LAIR1-blockade sensitizes stroma-dense, anti-PD-1 refractory mouse tumors to therapy. A, Percentage LAIR1+ in 344SQ tumor, macrophages (CD11b+, CD11C-, F4/80+), neutrophils (Ly6G+ Ly6C-), dendritic cells (CD11b-F4/80-CD11C+), and T cells (CD3+CD19-CD45+). B, in vivo tumor volume at indicated time points for 344SQ subcutaneous tumors in syngeneic wild-type mice. Treatment groups include anti-LAIR1, anti-PD-1, or combination of anti-LAIR1/PD-1 or isotype control. C, Quantitation of lung metastatic surface nodules from indicated experimental groups from (B) at the endpoint of treatments. D, Representative images of TUNEL (top) and Ki-67 (bottom) IHC staining in primary tumors formed by 344SQ tumors after 8 weeks of treatment. Quantitation found on right. E, Representative images of CD8 (top) and Granzyme-B (bottom) IHC staining in primary tumors formed by 344SQ tumors after 8 weeks of treatment. Quantitation found on right. F, Percentage of total CD8 CD3 CD45 T cells in tumors harvested at week 2, week 3, and week 4. Percentage of CD44low CD62L+ CD8 CD3 T cells effector/memory CD8 T cells. Percentage of granzyme-B CD8 CD3 T cells. Percentage of iNOS+MHCII++ M1 macrophages. G, Heatmap of genes from RNAseq analysis of 344SQ tumors treated with anti-PD-1 (blue) and anti-LAIR1/PD-1 combination (pink) at week 4 using a fold change cut off of 1.5 with FDR < 0.05. H, IPA analysis of upstream regulators using DEGs identified in G. Top pathways are shown after using cut offs of Z score > 2, p < 0.05. I, Select interferon-inducible genes identified in G. J, Representative micro-CT images of KrasLSL-G12D/p53fl/fl lungs at week 0 and week 8. Yellow dashed circles outline target lesions. “H” indicates the mouse heart. The percentage of tumor area change during treatment during week 2, 4, 6, and 8. K, Representative H&E of mouse lungs from L at week 8 (left). Quantification of tumor diameter on H&E-stained lungs from KrasLSL-G12D/p53fl/fl mice treated with mLAIR1 or mLAIR1/PD-1 (right). Data were analyzed using unpaired Students t test. *P<0.05; **P<0.01; ***P<0.001; ****P<0.0001; n.s. not significant.

DISCUSSION

In the current study we show that LAIR1 is heavily compartmentalized in cancer, predominately expressed by myeloid cells, most of which are associated with tumor stroma. LAIR1 is hypothesized to function as a sensor, transducing suppressive signals in the context of collagen-rich microenvironments [49,50]. The co-distribution of LAIR1 and stroma, which consists largely of collagens, suggests to us that such suppression could be a general feature of stroma and likely contributes to its tolerogenic nature [51,52]. This notion is supported by our finding that myeloid cells residing in stromal niches, aka SAM, exhibit a phenotype distinct from their non-stroma associated counterparts, characterized by enhanced expression of M2-associated genes, reduced expression of interferon-inducible genes, and an overall gene expression profile resembling IL-10-, TGFβ1-, and IL-4-driven polarization. Further, we identified a gene set enriched in SAM, and found that LAIR1 prevalence in tumors was associated with high SAM gene expression, implicating the LAIR1/collagen axis in the acquisition of the SAM phenotype.

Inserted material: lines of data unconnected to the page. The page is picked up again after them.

-- ==== Sys2Proof/Machine/Readback.lean ====
section
/-! DEFINITION. What every register of BAR0 reads (R369, R372): the stored ones from the register file, the composed
ones from the state, live measurements as free readings. A read changes nothing here; the latching pairs of R372 are
in Access. -/

namespace Sys2Proof.Machine

/-! ### State codes as the registers show them -/

def LaneState.code : LaneState → Nat
  | .off => 0 | .measure => 1 | .start => 2 | .reg => 3 | .join => 4 | .shed => 5 | .waitDown => 6 | .supplyWait => 7
  | .stopped => 8 | .absent => 15

def RailState.code : RailState → Nat
  | .off => 0 | .starting => 1 | .waitDown => 2 | .sinking => 3 | .on => 4 | .stopping => 5 | .faulted => 6 | .pending => 7

def GraphState.code : GraphState → Nat
  | .idle => 0 | .runUp => 1 | .up => 2 | .runDown => 3 | .down => 4 | .failed => 5

def BudState.code : BudState → Nat
  | .none => 0 | .served => 1 | .deferPower => 2 | .deferSlot => 3 | .deferOrder => 4 | .deferSub => 5 | .throttled => 6
  | .shed => 7 | .refused => 8

def ChgState.code : ChgState → Nat
  | .off => 0 | .startup => 1 | .precharge => 2 | .cc => 3 | .cv => 4 | .done => 5 | .paused => 6 | .fault => 7
  | .lend => 8 | .disabled => 9

def RelayState.code : RelayState → Nat
  | .idle => 0 | .waiting => 1 | .pulsing => 2 | .retryGap => 3 | .faulted => 4

def RelayPos.code : RelayPos → Nat
  | .unknown => 0 | .open_ => 1 | .closed => 2

def MotorState.code : MotorState → Nat
  | .idle => 0 | .pending => 1 | .homing => 2 | .moving => 3 | .braking => 4 | .faulted => 5

def FanState.code : FanState → Nat
  | .off => 0 | .spinup => 1 | .run => 2 | .blind => 3 | .shed => 4 | .faulted => 5

def OwlState.code : OwlState → Nat
  | .off => 0 | .watch => 1 | .paused => 2 | .expired => 3 | .resetting => 4 | .cycling => 5 | .gaveUp => 6

def PState.code : PState → Nat
  | .full => 0 | .outage => 1 | .hush => 2 | .burrow => 3

def BootHold.code : BootHold → Nat
  | .none => 0 | .noBattery => 1 | .precharge => 2 | .imageBad => 3 | .blank => 4 | .battHigh => 5

def PartnerOrigin.code : PartnerOrigin → Nat
  | .created => 0 | .census => 1 | .alert => 2

def RuleState.code : RuleState → Nat
  | .inactive => 0 | .pending => 1 | .active => 2

def LState.code : LState → Nat
  | .down => 0 | .l0 => 1 | .l1 => 2 | .l11 => 3 | .l12 => 4

def BiResult.code : BiResult → Nat
  | .none => 0 | .done => 1 | .layout => 2 | .crc => 3 | .mac => 4 | .old => 5 | .short => 6 | .write => 7

/-- A live measurement: a free value of the offset and the moment (notes/assumptions/9.md). -/
def live (s : State) (o : Nat) : Word := Config.liveReading o (now s)

/-- Causes present and latched of a source. -/
def causesOf (s : State) (n : Nat) : FaultSrc := nth s.flt.src n FaultSrc.reset
def anyPresent (s : State) (n : Nat) : Bool := (causesOf s n).present ≠ 0
def faulted (s : State) (n : Nat) : Bool := (causesOf s n).faulted

/-! ### Rails and lanes -/

/-- Members of a rail in ascending order. -/
def membersOf (m : BitVec 48) : List (Fin 48) := (fins 48).filter (fun n => m.getLsbD n.val)

def Rail.members (r : Rail) : List (Fin 48) := membersOf r.lanes
/-- The lead lane: the lowest-numbered member (R163). -/
def Rail.lead (r : Rail) : Fin 48 := r.members.headD 0

def Rail.vset (r : Rail) : Nat := fld r.w7 13 0
def Rail.sinkOk (r : Rail) : Bool := bit r.w7 16
def Rail.hushKeep (r : Rail) : Bool := bit r.w7 17
def Rail.autoShed (r : Rail) : Bool := bit r.w7 18
def Rail.ditherEn (r : Rail) : Bool := bit r.w7 19
def Rail.tier (r : Rail) : Nat := fld r.w7 25 24
def Rail.rsEn (r : Rail) : Bool := bit r.w8 7
def Rail.rsPair (r : Rail) : Nat := fld r.w8 4 0 % 16
def Rail.wmon (r : Rail) : Nat := fld r.w8 21 16
def Rail.wmEn (r : Rail) : Bool := bit r.w8 23
def Rail.minLanes (r : Rail) : Nat := orElse0 (fld r.w8 11 8) 1
/-- In mV: 2 mV steps, 0 is taken as 100. -/
def Rail.corrMax (r : Rail) : Int := 2 * (min 150 (orElse0 (fld r.w8 31 24) 100) : Nat)
def Rail.imax (r : Rail) : Nat := fld r.w9 15 0 * 10
def Rail.claim (r : Rail) : Nat := fld r.w10 23 0
def Rail.uvPct (r : Rail) : Nat := orElse0 (fld r.w11 7 0) 50
def Rail.ovPct (r : Rail) : Nat := orElse0 (fld r.w11 15 8) 80
/-- The target in force: the lower of VSET and every derate (R294). -/
def Rail.target (r : Rail) : Nat := match r.derate with
  | some d => min d r.vset
  | none => r.vset
/-- AUTO_SHED's thresholds, in % of the lead's ILIM (R172). -/
def Rail.shedPct (r : Rail) : Nat := orElse0 (fld r.w9 23 16) 20
def Rail.addPct (r : Rail) : Nat := orElse0 (fld r.w9 31 24) 60
/-- Where the reference is going, in 0.01 mV: the target, or 500 mV in a soft stop (R168). -/
def Rail.goal (r : Rail) : Nat := if r.state = .stopping then 50000 else 100 * r.target
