-- ==== Sys2Proof/Machine/Battery.lean ====
section
/-! DEFINITION. Charger, gauge, cutoff, Lend and Lift (11: R202 to R230). -/

namespace Sys2Proof.Machine

/-- Millivolts per cell brought to the pack. -/
def pack (s : State) (perCell : Nat) : Nat := cells s * perCell

def sawBatsns (mv : Nat) (s : State) : State := modChg (fun c => { c with batsns := mv }) s

def cutoffMv (s : State) : Nat := rfld s 0x5454 11 0

/-! ### The gauge (R212 to R215) -/

/-- The open-circuit curve: mV per cell and 0.1 %. -/
def socCurve (s : State) : List (Nat × Nat) :=
  if liIon s then [(3000, 0), (3400, 40), (3600, 100), (3700, 250), (3800, 450), (3900, 600), (4000, 720), (4100, 840), (4200, 950), (4300, 1000)]
  else [(2800, 0), (3000, 30), (3150, 80), (3200, 120), (3360, 950), (3400, 980), (3450, 1000)]

/-- Linear interpolation of a pack voltage: numerator and denominator of the value in 0.1 %. -/
def interp (n b : Nat) : List (Nat × Nat) → Nat × Nat
  | [] => (0, 1)
  | [(_, y)] => (y, 1)
  | (x0, y0) :: (x1, y1) :: rest =>
    if b ≤ n * x0 then (y0, 1)
    else if b ≤ n * x1 then (y0 * (n * (x1 - x0)) + (y1 - y0) * (b - n * x0), n * (x1 - x0))
    else interp n b ((x1, y1) :: rest)

/-- The curve at a pack voltage. -/
def socAt (b : Nat) (s : State) : Nat × State := let x := interp (cells s) b (socCurve s); roundOpen x.1 x.2 s

/-- The flat part of the LiFePO4 curve, ends included. -/
def flat (s : State) (b : Nat) : Bool := !liIon s && pack s 3200 ≤ b && b ≤ pack s 3360

/-- SOC_V is valid at this voltage when at rest. -/
def restValid (s : State) (b : Nat) : Bool := liIon s || b ≤ pack s 3200 || pack s 3360 ≤ b

/-- SOC_VLB, and at rest SOC_V. -/
def gaugeVolts (b : Nat) (s : State) : State :=
  let lb := if flat s b then (120, s) else socAt b s
  let s1 := modChg (fun c => { c with socVlb := lb.1 }) lb.2
  if s.chg.rest && restValid s b then
    let v := if flat s b then (if b = pack s 3200 then 120 else 950, s1) else (lb.1, s1)
    modChg (fun c => { c with socV := v.1, vvalid := true }) v.2
  else modChg (fun c => { c with vvalid := false }) s1

/-- DISPUTE ends (R218). -/
def disputeEnd (s : State) : State :=
  if s.chg.dispute then endCause 152 1 (modChg (fun c => { c with dispute := false, lb := false }) s) else s

/-- LOW (R228): SOC_USE falls below WARN_SOC. -/
def judgeLow (s : State) : State :=
  let below := decide (socUse s < (rfld s 0x5450 31 24 * 10 : Nat))
  let s1 := modChg (fun c => { c with low := below }) s
  if below && !s.chg.low then orReg 0x54C0 0x8 s1 else s1

/-- DISPUTE begins or ends (R218), and LOW. -/
def judgeGauge (s : State) : State :=
  let c := s.chg
  judgeLow (
    if c.dispute then (if 0 < c.qacc then disputeEnd s else s)
    else if c.qvalid && !s.pwr.acinValid && c.qacc ≤ 0 && pack s (cutoffMv s) < c.batsns && !s.pwr.burrowing then
      event 0x0702 0 0 0 (BitVec.ofNat 64 c.socVlb)
        (raise 152 1 (orReg 0x54C0 0x10 (modChg (fun x => { x with dispute := true, lb := true }) s)))
    else s)

def satQ (q : Int) : Int := clampI (-(2 ^ 31)) (2 ^ 31 - 1) q

/-- QACC takes a new value (R215, R216). -/
def rebase (q : Int) (s : State) : State :=
  let n := satQ q
  event 0x0705 0 0 0 (BitVec.ofInt 64 (n - s.chg.qacc))
    (countReg 0x545C 15 0 1 (modChg (fun c => { c with qacc := n, qrem := 0, qvalid := true }) s))

def qfull (s : State) : Nat := (reg s 0x5444).toNat

/-- SOC_V has become valid: the rest witness (R215). -/
def witness (before s : State) : State :=
  if s.chg.vvalid && !before.chg.vvalid && (!s.chg.qvalid || rbit s 0x5458 16) then
    rebase ((s.chg.socV * qfull s / 1000 : Nat) : Int) s
  else s

def gaugeRuns (s : State) : Bool := s.den.up && !battless s

/-- One unit of QACC, in 1/160,000 mA times 250 µs. -/
def qUnit : Int := 1440000 * 160000

/-- A sample of `ma` mA through the gauge converter's trim, whose OFF step of 0.25 µV is 1/8 mA at the 2 mΩ of the charge sense
resistor; in 1/160,000 mA (R296). -/
def gaugeParts (s : State) (ma : Int) : Int := (corrected (trimWord s 144) 1 (8 * ma, 1)).1

/-- A sample of the current, and the voltage with it (R212, R213, R217). -/
def gaugeSample (ma : Int) (b : Nat) (s : State) : State :=
  if !gaugeRuns s then sawBatsns b s
  else
    let n := gaugeParts s ma
    let t := s.chg.qrem + n
    let moves := decide (rfld s 0x5458 7 0 * 10 * 160000 < n.natAbs)
    let s1 := modChg (fun c => { c with
      qacc := satQ (c.qacc + t.tdiv qUnit), qrem := t.tmod qUnit, batsns := b, rest := c.rest && !moves,
      cutPend := c.cutPend && b ≤ pack s (cutoffMv s + 50) }) s
    judgeGauge (witness s (gaugeVolts b s1))

/-- The battery is at rest (R213). -/
def batteryRest (b : Nat) (s : State) : State :=
  if !gaugeRuns s then s
  else judgeGauge (witness s (gaugeVolts b (modChg (fun c => { c with rest := true, batsns := b }) s)))

/-- A reading beyond ±25 mV (R212). -/
def gaugeRange (s : State) : State :=
  if !gaugeRuns s then s
  else judgeGauge (raiseOnce 152 3 (modChg (fun c => { c with senseRange := true, qvalid := false }) s))

/-- GAUGE_REBASE (R216). -/
def gaugeRebase (a : Word) (s : State) : State :=
  beginWork 0x43 a (fun it t =>
    let mode := fld (opv it 4) 1 0
    if battless t then complete a .refusedState 0x12 0 t
    else if mode = 3 && !t.chg.vvalid then complete a .refusedState 0x14 0 t
    else
      let old := t.chg.qacc
      let new : Int := if mode = 0 then 0 else if mode = 1 then (qfull t : Int) else if mode = 2 then (opv it 5).toInt
        else ((t.chg.socV * qfull t / 1000 : Nat) : Int)
      let t1 := judgeGauge (disputeEnd (rebase new t))
      complete a .done 0 (dword (BitVec.ofInt 32 old) (BitVec.ofInt 32 t1.chg.qacc)) t1) s

/-! ### Cutoff (R217 to R220) -/

def cutoffPend (b : Nat) (s : State) : State :=
  if !gaugeRuns s || s.pwr.acinValid || s.chg.cutPend || pack s (cutoffMv s) < b then s
  else event 0x0703 0 0 0 0 (orReg 0x54C0 0x20 (modChg (fun c => { c with cutPend := true, batsns := b }) s))

/-- CUT_PEND has stood for CUT_FILT: CUTOFF, then BURROW marked for undervoltage. -/
def cutoff (b : Nat) (s : State) : State :=
  if !gaugeRuns s || s.pwr.acinValid || !s.chg.cutPend || s.pwr.burrowing || pack s (cutoffMv s + 50) < b then s
  else
    let s1 := event 0x0704 0 0 0 (BitVec.ofInt 64 s.chg.qacc) (sawBatsns b s)
    let s2 := if 0 < s.chg.qacc && s.chg.qvalid then raise 152 2 (countReg 0x545C 31 16 1 s1) else s1
    burrowStart (modPwr (fun p => { p with latch := { p.latch with gaugeZero := true, uv := true } }) (disputeEnd s2))
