-- ==== Sys2Proof/Machine/LeashCmds.lean ====
section
/-! DEFINITION. LEASH_SET (22: R367, R368). -/

namespace Sys2Proof.Machine

/-- Groups of word 4 that an operand check concerns. -/
def leashOperand (it : Item) : Bool :=
  let c := opv it 4
  (bit c 0 && signed 11 (fld (opv it 5) 26 16) < signed 11 (fld (opv it 5) 10 0)) ||
  (bit c 1 && (fld (opv it 6) 3 0 = 0 || fld (opv it 6) 11 8 = 0)) ||
  (bit c 3 && (fld (opv it 10) 13 8 < fld (opv it 10) 5 0 || 47 < fld (opv it 10) 13 8))

def leashBeyond (it : Item) : Bool :=
  let c := opv it 4
  let lanes := fld (opv it 10) 19 16
  (bit c 2 && 1000 < fld (opv it 7) 9 0) || (bit c 3 && (lanes < 1 || 8 < lanes)) || (bit c 5 && bit (opv it 9) 0)

/-- LSH_LANEMIN of the rail slots FIRST to LAST. -/
def setFloors (w : Word) (s : State) : State :=
  ((List.range 48).filter (fun r => decide (fld w 5 0 ≤ r ∧ r ≤ fld w 13 8))).foldl
    (fun t r => modReg (0x9620 + 4 * (r / 8)) (fun v => setFld v (4 * (r % 8) + 3) (4 * (r % 8)) (fld w 19 16)) t) s

def leashStore (it : Item) (s : State) : State :=
  let c := opv it 4
  let s1 := if bit c 0 then setReg 0x9604 (opv it 5 &&& 0x07FF07FF) s else s
  let s2 := if bit c 1 then setReg 0x9608 (opv it 6 &&& 0xF0F) s1 else s1
  let s3 := if bit c 2 then setReg 0x960C (opv it 7 &&& 0x3FF) s2 else s2
  let s4 := if bit c 3 then setFloors (opv it 10) s3 else s3
  let s5 := if bit c 4 then setReg 0x9610 (opv it 8 &&& 0xFFFF) s4 else s4
  if bit c 5 then setReg 0x9614 (opv it 9 &&& 0xF) s5 else s5

/-- A member that AUTO_SHED holds out rejoins while fewer lanes run than the floor asks for. -/
def rejoin (r : Fin 48) (s : State) : State :=
  match s.rails[r] with
  | some x => if (kept s x).length < laneFloor s r then railRejoin r x s else s
  | none => s

/-- Quantities that stand outside a narrowed leash take their step back (R368). -/
def leashReturn (c : Word) (s0 s : State) : State :=
  let s1 := if bit c 1 then regain s0 s else s
  let s2 := if bit c 3 then (fins 48).foldl (fun t r => (List.range 8).foldl (fun u _ => rejoin r u) t) s1 else s1
  let s3 := if bit c 4 then fansApply s2 else s2
  if bit c 2 || bit c 5 then arbitrate s3 else s3

def leashSet (a : Word) (s : State) : State :=
  beginWork 0x49 a (fun it t =>
    if leashOperand it then refuseOperand a t
    else if leashBeyond it then complete a .refusedLeash 0 0 t
    else
      let t0 := commitStart it t
      let t1 := leashReturn (opv it 4) t0 (leashStore it t0)
      complete a .done 0 ((lshStatus t1).setWidth 64) t1) s

def execLeashSet (a : Word) (s : State) : Out := .next (leashSet a s)

end Sys2Proof.Machine
end

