-- ==== Sys2Proof/Machine/Armed.lean ====
section
/-! DEFINITION. ARM and DISARM (R140, R142, R143), TIME triggers (R63, R140), the end of a DELAY. -/

namespace Sys2Proof.Machine

/-! ### ARM -/

/-- All its BODY items have come, or one that was due did not (R142). -/
def armReady (it : Item) : Bool := armCount it ≤ it.bodySeen || it.bodyFail = 1 || it.bodyFail = 3

/-- The slot that watches for an ARM's trigger. -/
def slotOf (it : Item) (h : Word) : ArmedSlot :=
  { aseq := it.aseq, trigger := BitVec.ofNat 4 (fld (opv it 4) 3 0), cond := opv it 5,
    time := (dword (opv it 6) (opv it 7)).setWidth 48, delay := fld (opv it 8) 15 0, handle := h, due := none, fired := false }

/-- The operands that R142 refuses. An EDGE of 0b00 with TRIGGER COMPARATOR, which R140 does not list and R142 does not name, is
refused with them (DESIGN CHOICE, notes/assumptions/57.md). -/
def armOperand (it : Item) : Bool :=
  let trig := fld (opv it 4) 3 0
  trig < 1 || 6 < trig || armCount it < 1 || 8 < armCount it ||
    (trig = 3 && fld (opv it 5) 7 0 = 0) || (trig = 5 && fld (opv it 5) 9 8 = 0)

/-- BODY items whose ARM or slot is gone complete CANCELLED. -/
def cancelBodies (arm : Word) (detail : Nat) (s : State) : State :=
  (bodiesOf s arm).foldl (fun t b => complete b .cancelled detail 0 t) s

def armRefused (a : Word) (v : Verdict) (detail : Nat) (s : State) : State := cancelBodies a 0 (complete a v detail 0 s)

/-- A TIME already past fires at once. -/
def timePast (s : State) (x : ArmedSlot) : Bool := x.trigger = 4 && !laterT x.time (now s)

/-- The lowest free slot takes the ARM. -/
def armTakes (a : Word) (it : Item) (k : Fin 64) (s : State) : State :=
  let x := slotOf it (handleOf s 7 k.val)
  let s1 := created a 7 k.val (setArmed k (some x) s)
  if timePast s1 x then fireSlot k (now s1) s1 else s1

/-- ARM (0x60). R142 gives no order among its outcomes: the model judges the operands before the BODY items (DESIGN CHOICE,
notes/assumptions/58.md). -/
def arm (a : Word) (s : State) : State :=
  if !itemAt s a armReady then s
  else beginWork 0x60 a (fun it t =>
    if armOperand it then armRefused a .refusedFormat 7 t
    else if it.bodyFail = 1 then armRefused a .refusedFormat 6 t
    else if 2 ≤ it.bodyFail then armRefused a .refusedState 0x10 t
    else match (fins 64).find? (fun k => (t.eng.armed[k]).isNone) with
      | none => armRefused a .refusedState 0x01 t
      | some k =>
        if 128 < armedBodies t + (bodiesOf t a).length then armRefused a .refusedState 0x11 t
        else armTakes a it k t) s

/-! ### DISARM (R143) -/

/-- The slot ends, if the end of its last BODY item has not ended it. -/
def slotGone (k : Fin 64) (s : State) : State :=
  if (s.eng.armed[k]).isSome && !ending s (classBase 7 + k.val) then endObject 7 k.val s else s

/-- DISARM (0x61). -/
def disarm (a : Word) (s : State) : State :=
  beginWork 0x61 a (fun it t => match fin? 64 (hSlot it.handle) with
    | none => t
    | some k => match t.eng.armed[k] with
      | none => t
      | some x =>
        if x.fired then complete a .refusedState 0x12 0 t
        else completeBehind a .done 0 0 (slotGone k (cancelBodies x.aseq 0 t))) s

/-! ### Triggers and delays -/

/-- DEN_TIME has reached the TIME of armed slots. -/
def timeTrigger (s : State) : State := fireAll (fun x => timePast s x) (now s) s

/-- DELAY after the trigger has passed: the BODY items enter their queues. -/
def armDelayExpiry (k : Fin 64) (s : State) : State :=
  match s.eng.armed[k] with
  | some x => if x.fired && x.due.isSome && s.den.up then startAll (releaseBodies k x (rootWake s)) else s
  | none => s

/-! ### Commands -/

def execArm (a : Word) (s : State) : Out := .next (arm a s)
def execDisarm (a : Word) (s : State) : Out := .next (disarm a s)
def execTimeTrigger (s : State) : Out := .next (timeTrigger s)
def execArmDelayExpiry (k : Fin 64) (s : State) : Out := .next (armDelayExpiry k s)

end Sys2Proof.Machine
end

Myeloid cells represent the most abundant immune cell subset in cancer and are thought to promote tumor progression in part through suppression of anti-tumor immunity [53]. Here, we extend this and add that these cells are a major source of intratumoral LAIR1. LAIR1 thus integrates ECM and myeloid-derived immunosuppression, making LAIR1/collagen blockade an attractive strategy for evoking myeloid-regulated anti-tumor immune responses in stroma-rich cancers. We therefore developed NGM438, a first in class anti-LAIR1 monoclonal antibody that blocks LAIR1/collagen engagement. Indeed, NGM438 skewed collagen-experienced myeloid cells towards an inflammatory phenotype and unlocked both collagen-driven and FcR-driven myeloid inflammation in vitro. As NGM438 activity was characterized by chemokine secretion, we predict NGM438-reprogrammed myeloid cells may induce T cell infiltration in tumors. Further, our results demonstrate that collagen limits inflammation via LAIR1, a finding that suggests ECM abundance will augment NGM438 activity such that stroma-rich cancers may favor response.

Though immune checkpoint inhibition represents a breakthrough in cancer treatment, many patients either fail to respond or go on to develop resistance [1]. Recently, ECM gene expression was found to be higher in tumors from checkpoint therapy refractory patients compared to those from patients that went on to respond, observations that established a link between ECM and resistance to checkpoint inhibition [3]. In line with this idea, we previously reported ECM gene expression was higher in anti-PD-1 treated melanoma patients that developed progressive disease compared to those that showed partial or complete response, while LAIR1 expression was associated with reduced survival [4]. These results supported the idea that LAIR1/collagen engagement acts as a resistance mechanism, but they did not address the identity of the LAIR1 compartment due to the cellular heterogeneity represented in the material used for analysis. In the current study we analyzed single cell gene expression data and found LAIR1 expression was more abundant in macrophages, and not T cells, from refractory melanoma patients compared to their counterparts from responding patients. These results further support our hypothesis that collagen and LAIR1-expressing myeloid cells act together to drive immunosuppression in the tumor microenvironment which contributes to checkpoint inhibitor resistance. This idea is supported by our finding that NGM438 could induce myeloid inflammation and synergize with anti-PD-1 in vitro. These data suggest that NGM438 may be able to address the significant unmet need created by both intrinsic and acquired resistance.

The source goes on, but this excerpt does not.